Сдал генерал Строкач дела по УШПД, принял дела в наркомате и уже следующим утром отправился из Киева в Ровно.
В «мерседесе» их было трое: водитель, бывалый воин Иван Трощенко, замнаркома генерал Строкач и его адъютант капитан Леонид Фридман, вечно улыбающийся, довольный миром юноша. Позади шел «студебеккер» с охраной, двумя десятками автоматчиков во главе с лейтенантом.
Изношенный за войну «студер» все отставал, и в конце концов его надоело дожидаться — лимузин умчался вперед. За Новоград-Волынским дорогу обступил лес.
Их обстреляли на повороте дороги, когда машина замедлила ход. Били из ручного пулемета и автомата.
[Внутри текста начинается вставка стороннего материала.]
-- ==== Sys2Proof/Machine/Alu.lean ====
section
/-! DEFINITION. Machine/Alu.lean: register loads and the ALU (42_alu.md). Operands are read at the start (R106). -/

namespace Sys2Proof.Machine

/-- SetImm (R141). -/
def execSetImm (x : Reg) (kk : Byte) (s : State) : Result := .next (s.setReg x kk).advance

/-- AddImm (R142): modulo 256, no flag (90_conflicts.md C7). -/
def execAddImm (x : Reg) (kk : Byte) (s : State) : Result := .next (s.setReg x (s.reg x + kk)).advance

/-- Assign (R143). -/
def execAssign (x y : Reg) (s : State) : Result := .next (s.setReg x (s.reg y)).advance

/-- Or (R144): VF is not reset (log 27). -/
def execOr (x y : Reg) (s : State) : Result := .next (s.setReg x (s.reg x ||| s.reg y)).advance

/-- And (R145): VF is not reset (log 27). -/
def execAnd (x y : Reg) (s : State) : Result := .next (s.setReg x (s.reg x &&& s.reg y)).advance

/-- Xor (R146): VF is not reset (log 27). -/
def execXor (x y : Reg) (s : State) : Result := .next (s.setReg x (s.reg x ^^^ s.reg y)).advance

/-- Add (R147): the sum modulo 256; VF = carry. -/
def execAdd (x y : Reg) (s : State) : Result :=
  .next (s.writeWithFlag x (s.reg x + s.reg y) (carryFlag (s.reg x) (s.reg y)))

/-- Sub (R148): Vx - Vy modulo 256; VF = not borrow. -/
def execSub (x y : Reg) (s : State) : Result :=
  .next (s.writeWithFlag x (s.reg x - s.reg y) (notBorrowFlag (s.reg x) (s.reg y)))

/-- ShiftRight (R149): zero enters bit 7; VF = the bit shifted out. -/
def execShiftRight (x y : Reg) (s : State) : Result :=
  .next (s.writeWithFlag x (s.shiftSource x y >>> 1) (lowBitFlag (s.shiftSource x y)))

/-- ReverseSub (R150): Vy - Vx modulo 256; VF = not borrow. -/
def execReverseSub (x y : Reg) (s : State) : Result :=
  .next (s.writeWithFlag x (s.reg y - s.reg x) (notBorrowFlag (s.reg y) (s.reg x)))

/-- ShiftLeft (R151): zero enters bit 0; VF = the bit shifted out. -/
def execShiftLeft (x y : Reg) (s : State) : Result :=
  .next (s.writeWithFlag x (s.shiftSource x y <<< 1) (highBitFlag (s.shiftSource x y)))

/-- RandomAnd (R152): exactly one byte is drawn; Vx <- byte AND kk. -/
def execRandomAnd (x : Reg) (kk : Byte) (s : State) : Result :=
  .next (s.randByte.2.setReg x (s.randByte.1 &&& kk)).advance

end Sys2Proof.Machine
end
Капитан схватился за свой ППД, генерал расстегнул кобуру огромного своего маузера:
— Стрелять пока не надо, Ваня, гони на полную!
В облаке пыли, поднятой «мерседесом», в них нелегко было попасть, и вскоре стрельба стихла. Через несколько километров находилась резервная пограничная часть, генерал велел свернуть к ней.
У шлагбаума он сказал подошедшему лейтенанту в зеленой фуражке:
— Нас только что обстреляли из леса возле поворота, вот здесь, — и указал место на карте.
Лейтенант побежал к полевому телефону: «Боевая тревога!» В расположении забили в рельс, послышались отрывистые команды, лай рвущихся с поводков служебных собак. Через несколько минут полосатая балка шлагбаума ушла вверх, и два «студебеккера», полные пограничников, с ревом рванулись к дороге.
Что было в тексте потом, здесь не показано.